The series of unfortunate events that began October 7, 2023 in the Holy Land were obviously of world historical import, but we don’t know yet what they fully import. It’s quite likely that the end of the Great Awokening was due to American Jews turning against Wokeism in the wake of 10/7/2023 and the subsequent anti-Zionist / anti-Semitic protests by the Diverse, but the evidence is not yet conclusive.
Understanding the Jewish vote is important not because Jews are a large minority but because they are a rich, influential, energetic, and generous one. Even more important than how they vote is how Jewish donors are trending politically because they comprise a huge fraction of the biggest donors to both the Democrats and Republicans. Later on this week, I will look at the ethnicity of the top 50 donors in 2020 vs. 2024.
It’s unclear from the small sample of self-identifying Jews in the exit polls whether or not Jews moved right or left in 2024. From The Tablet:
The answer depends in part on what you mean by ‘Jewish’
by Armin Rosen
November 14, 2024… Per the National Election Pool’s exit poll, which was publicized by major news organizations, Kamala Harris captured 79% of the Jewish vote, a historically high margin. Fox News pollsters, on the other hand, tagged Jewish support for Harris at 66%, a number low enough for the Republican Jewish Committee to brag about it. Earlier this week, a survey sponsored by the Teach Coalition, the Orthodox Union-affiliated group that advocates on behalf of religious schools, found that 40% of Jews in congressional swing districts in Pennsylvania and the New York suburbs voted Republican, meaning that Jews, like a number of other historically Democratic-voting constituencies, tacked right in unprecedented numbers in the places where their votes mattered the most.

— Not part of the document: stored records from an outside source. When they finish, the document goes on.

-- ==== Sys2Proof/Certificates/Slice0/Obligations.lean ====
section
/-! DEFINITION. The statements for the provers. Each is about the machine, over every state and every operand, from the numbered
rules of spec/. What an instruction leaves alone is said with `Frame`: the pieces of the state that are NOT listed are the same. A
statement about a fault speaks of `halted` and `fault` only (92_eei_decisions.md D11). -/

open Sys2Proof Sys2Proof.Machine

/-! ## Shapes the statements share -/

/-- `i` answers a next state in which `x` holds `b`, the other registers are as before, `PC` is one slot further, and nothing else
has changed. -/
def Sys2Proof.Machine.WritesOneReg (i : Instr) (x : Nibble) (b : Byte) (s : State) : Prop :=
  ∃ t, exec i s = .next t ∧ t.reg x = b ∧ (∀ y, y ≠ x → t.reg y = s.reg y) ∧ t.pc = s.pc + 2#16 ∧ Frame [.v, .pc] s t

/-- `i` answers a next state in which `x` holds `res` and `VF` the flag `f`; with `x = 15` the policy decides (43_alu.md R70). -/
def Sys2Proof.Machine.WritesRegAndFlag (i : Instr) (x : Nibble) (res f : Byte) (s : State) : Prop :=
  (x ≠ vF → ∃ t, exec i s = .next t ∧ t.reg x = res ∧ t.reg vF = f ∧ (∀ y, y ≠ x → y ≠ vF → t.reg y = s.reg y) ∧
    t.pc = s.pc + 2#16 ∧ Frame [.v, .pc] s t) ∧
  (x = vF → s.vfPolicy = .flagLast → WritesOneReg i vF f s) ∧
  (x = vF → s.vfPolicy = .resultLast → WritesOneReg i vF res s) ∧
  (x = vF → s.vfPolicy = .fault →
    HaltsWith (exec i s) { cause := .vfOperandConflict (encode i), pc := s.pc, opcode := some (encode i) })

/-- `i` answers a next state in which `PC` is two slots further where the condition holds and one slot further where not, and
nothing else has changed (42_skip.md R62). -/
def Sys2Proof.Machine.SkipsWhen (i : Instr) (condition : Prop) (s : State) : Prop :=
  ∃ t, exec i s = .next t ∧ (condition → t.pc = s.pc + 4#16) ∧ (¬ condition → t.pc = s.pc + 2#16) ∧ Frame [.pc] s t

/-- `i` halts on an access out of range: the fault is that of the first address at or above 4096 from `a` on, `a` or 4096. -/
def Sys2Proof.Machine.HaltsOutOfRange (i : Instr) (a : Nat) (s : State) : Prop :=
  HaltsWith (exec i s) { cause := .memoryOutOfRange (max a 4096), pc := s.pc, opcode := some (encode i) }

/-! ## Encoding -/

/-- Decoding the opcode of an instruction gives it back, with every operand at every value (30_encoding.md R46, R49). -/
def Obligations.DecodeOfEncode : Prop := ∀ i : Instr, decode (encode i) = .instr i

/-- An opcode that decodes to an instruction is that instruction's opcode: no bit is dropped (R46, R49). -/
def Obligations.EncodeOfDecode : Prop := ∀ (op : Word) (i : Instr), decode op = .instr i → encode i = op

/-- The decoder, written over nibbles, agrees with the opcode map's match and mask columns row by row, an opcode that no row
selects is unknown, and no opcode selects two rows (R49, R50). The patterns are the spec's own choice (D32, log 7). -/
def Obligations.DecoderAgreesWithOpcodeMap : Prop :=
  (∀ row ∈ opcodeMap, ∀ op, op &&& row.mask = row.matchBits → decode op = .instr (row.read op)) ∧
  (∀ op, (∀ row ∈ opcodeMap, op &&& row.mask ≠ row.matchBits) → decode op = .unknown op) ∧
  opcodeMap.Pairwise (fun r r' => ∀ op, ¬ (op &&& r.mask = r.matchBits ∧ op &&& r'.mask = r'.matchBits))

/-- The opcodes that select no row are those of the table of R51: `0NNN` but `00E0` and `00EE`, `5XYn` and `9XYn` with `n ≠ 0`,
`8XYn` with `n` in 8..D or F, and `EXnn`, `FXnn` with an unused `nn`. -/
def Obligations.UnknownOpcodesAreThoseListed : Prop :=
  ∀ op : Word, decode op = .unknown op ↔
    (opN1 op = 0x0#4 ∧ op ≠ 0x00E0#16 ∧ op ≠ 0x00EE#16) ∨
    (opN1 op = 0x5#4 ∧ opN op ≠ 0#4) ∨
    (opN1 op = 0x8#4 ∧ opN op ∈ [0x8#4, 0x9#4, 0xA#4, 0xB#4, 0xC#4, 0xD#4, 0xF#4]) ∨
    (opN1 op = 0x9#4 ∧ opN op ≠ 0#4) ∨
    (opN1 op = 0xE#4 ∧ opImm op ∉ [0x9E#8, 0xA1#8]) ∨
    (opN1 op = 0xF#4 ∧ opImm op ∉ [0x07#8, 0x0A#8, 0x15#8, 0x18#8, 0x1E#8, 0x29#8, 0x33#8, 0x55#8, 0x65#8])

/-- A few words of the spec's own examples decode to the instruction they stand for: one of each family (95_test_vectors.md). -/
def Obligations.ExampleWordsDecode : Prop :=
  decode 0x600A#16 = .instr (.loadImm 0 0x0A) ∧ decode 0x8014#16 = .instr (.addReg 0 1) ∧
  decode 0xD015#16 = .instr (.draw 0 1 5) ∧ decode 0x2400#16 = .instr (.call 0x400) ∧
  decode 0x3A42#16 = .instr (.skipEqImm 0xA 0x42) ∧ decode 0xFA33#16 = .instr (.bcd 0xA) ∧
  decode 0xF20A#16 = .instr (.waitKey 2) ∧ decode 0x5121#16 = .unknown 0x5121#16

/-! ## Memory and the fetch -/

/-- `MemRead(a, 1)` (20_memory.md R32): the byte at `a`, or `MemoryOutOfRange(a)` at or above 4096. -/
def Obligations.OneByteReads : Prop :=
  ∀ (s : State) (a : Nat),
    (a < 4096 → s.memRead a = .ok (s.mem.read a)) ∧ (4096 ≤ a → s.memRead a = .error (.memoryOutOfRange a))

/-- `MemWrite(a, 1, v)` (20_memory.md R33): the byte at `a` becomes `v`, every other byte and everything else is as before; at or
above 4096 nothing is written and the fault is `MemoryOutOfRange(a)`. -/
def Obligations.OneByteWrites : Prop :=
  ∀ (s : State) (a : Nat) (v : Byte),
    (a < 4096 → ∃ t, s.memWrite a v = .done t ∧ t.mem.read a = v ∧ (∀ a', a' ≠ a → t.mem.read a' = s.mem.read a') ∧
      Frame [.mem] s t) ∧
    (4096 ≤ a → s.memWrite a v = .raised (.memoryOutOfRange a) s)

/-- The opcode fetch (20_memory.md R34): high byte at `PC`, low byte at `PC + 1`; at 0xFFF the fault is that of 0x1000, and from
0x1000 on that of `PC`. The two fault clauses are the spec's own: derived from R31 and R32, the order of the two checks from D27. -/
def Obligations.FetchIsBigEndian : Prop :=
  ∀ s : State,
    (s.pc.toNat ≤ 0xFFE → ∃ op, s.fetch = .ok op ∧
      op.toNat = (s.mem.read s.pc.toNat).toNat * 256 + (s.mem.read (s.pc.toNat + 1)).toNat) ∧
    (s.pc.toNat = 0xFFF → s.fetch = .error (.memoryOutOfRange 0x1000)) ∧
    (0x1000 ≤ s.pc.toNat → s.fetch = .error (.memoryOutOfRange s.pc.toNat))

/-- Equal memories are equal data: two canonical memories that read the same at every address below 4096 are the same list. The
canonical form is the model's own (log 4). -/
def Obligations.CanonicalMemoryIsUnique : Prop :=
  ∀ m m' : Memory, m.wf = true → m'.wf = true → (∀ a, a < 4096 → m.read a = m'.read a) → m = m'

/-- A block load (70_reset_and_hazards.md R113): the bytes that fall below 4096 are written, those above are dropped, and every other
byte is as before. -/
def Obligations.BlockLoadTruncates : Prop :=
  ∀ (m : Memory) (base : Nat) (bytes : List Byte),
    (∀ k b, bytes[k]? = some b → base + k < 4096 → (m.load base bytes).read (base + k) = b) ∧
    (∀ a, (a < base ∨ base + bytes.length ≤ a ∨ 4096 ≤ a) → (m.load base bytes).read a = m.read a)

/-- Self-modifying code needs nothing (20_memory.md R43): when `store-range` writes the two bytes after itself, the next fetch
reads the registers it stored there. -/
def Obligations.StoredCodeIsFetched : Prop :=
  ∀ (x : Nibble) (j : Nat) (s : State), s.pc.toNat + 4 ≤ 4096 → s.dataAddr x.toNat < 4096 →
    s.dataAddr j = s.pc.toNat + 2 → j + 1 ≤ x.toNat →
    ∃ t, exec (.storeRange x) s = .next t ∧
      t.fetch = .ok (opOfBytes (s.reg (BitVec.ofNat 4 j)) (s.reg (BitVec.ofNat 4 (j + 1))))

/-! ## Display -/

/-- clear-screen (40_display.md R55). -/
def Obligations.ClearScreenZeroesEveryPixel : Prop :=
  ∀ s : State, ∃ t, exec .clearScreen s = .next t ∧ (∀ row col, t.pixel row col = false) ∧ t.pc = s.pc + 2#16 ∧
    Frame [.fb, .pc] s t

/-- draw (40_display.md R56) where every sprite row is in memory: each pixel is XORed with the sprite's bit on it, with toroidal
wrap, `VF` is 1 exactly when a set pixel met a set bit, and nothing else changes. Its fault is DrawHaltsOutOfRange. -/
def Obligations.DrawXorsTheSprite : Prop :=
  ∀ (x y n : Nibble) (s : State), s.dataAddr n.toNat ≤ 4096 ∨ n = 0#4 →
    ∃ t, exec (.draw x y n) s = .next t ∧
      (∀ row col, t.pixel row col = true ↔
        Xor (s.pixel row col = true) (SpriteCovers s (s.reg x).toNat (s.reg y).toNat n.toNat row col)) ∧
      (Collides s (s.reg x).toNat (s.reg y).toNat n.toNat → t.reg vF = 1#8) ∧
      (¬ Collides s (s.reg x).toNat (s.reg y).toNat n.toNat → t.reg vF = 0#8) ∧
      (∀ z, z ≠ vF → t.reg z = s.reg z) ∧ t.pc = s.pc + 2#16 ∧ Frame [.v, .fb, .pc] s t

/-- draw whose rows leave memory (R56): the fault is that of the first row `r` with `I + r ≥ 4096`. -/
def Obligations.DrawHaltsOutOfRange : Prop :=
  ∀ (x y n : Nibble) (s : State), n ≠ 0#4 → 4096 < s.dataAddr n.toNat → HaltsOutOfRange (.draw x y n) (s.dataAddr 0) s

/-- The double draw (R56, 90_conflicts.md C6): the same sprite drawn again at the same place restores every pixel, and the second
draw's flag is 1 exactly when the first turned at least one pixel from 0 to 1. -/
def Obligations.DoubleDrawRestores : Prop :=
  ∀ (x y n : Nibble) (s t u : State), s.dataAddr n.toNat ≤ 4096 ∨ n = 0#4 → exec (.draw x y n) s = .next t →
    t.reg x = s.reg x → t.reg y = s.reg y → exec (.draw x y n) t = .next u →
    u.fb = s.fb ∧ (u.reg vF = 1#8 ↔ ∃ row col, s.pixel row col = false ∧ t.pixel row col = true)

Based on Tablet’s own comparison of precinct-level numbers from the 2020 and 2024 election, Donald Trump did improve his performance in a range of Jewish neighborhoods across America. From the yeshivas of Lakewood, New Jersey, to the bagel shops of New York’s Upper West Side; from Persian Los Angeles to Venezuelan Miami; from the Detroit suburbs to the Chabadnik shchuna in Brooklyn’s Crown Heights, Jewish areas voted in higher percentages for the Republican candidate than they did in 2020, which in turn was better for Republicans than 2016. The oft-cited exit poll pushed by CNN, NBC and others asserting that the Jewish vote went 79% to Harris did not include New York, New Jersey and California, which have some of the largest Jewish populations in the country. Claims that the numbers are holding steady for Democrats become more difficult to sustain after a close look at vote totals in the places where Jews actually live.
On the other hand, it’s hard to find non-ultra-Orthodox neighborhoods in the U.S. where Jews demographically dominate.
For example, in Southern California, Jews peak out around a quarter or, at most, a half of the Westside of L.A. and the San Fernando Valley from Venice Beach to Agoura Hills to West Hollywood. Wealthy Jews tend to prefer for aesthetic reasons neighborhoods that are still fairly gentile.
Plus, California, as I might have mentioned once or twice over the years, is slow to count its votes.



Steve, unfinished sentence?
"Even more important than how they vote is how Jewish donors are trending politically because they comprise"
Yes. The classification in the US can be already pretty confusing. The question who is a jew anyway only adds to this. Many jews would deny that they are white, while those who would think themselves as white would probably more inclined for the republicans.
And also as many jews found after the Hamas attack, outwardly they are mostly white, so if that switch was flipped inside them, that might have made them more likely to vote right. And we know that the switch was indeed flipped in at least some people.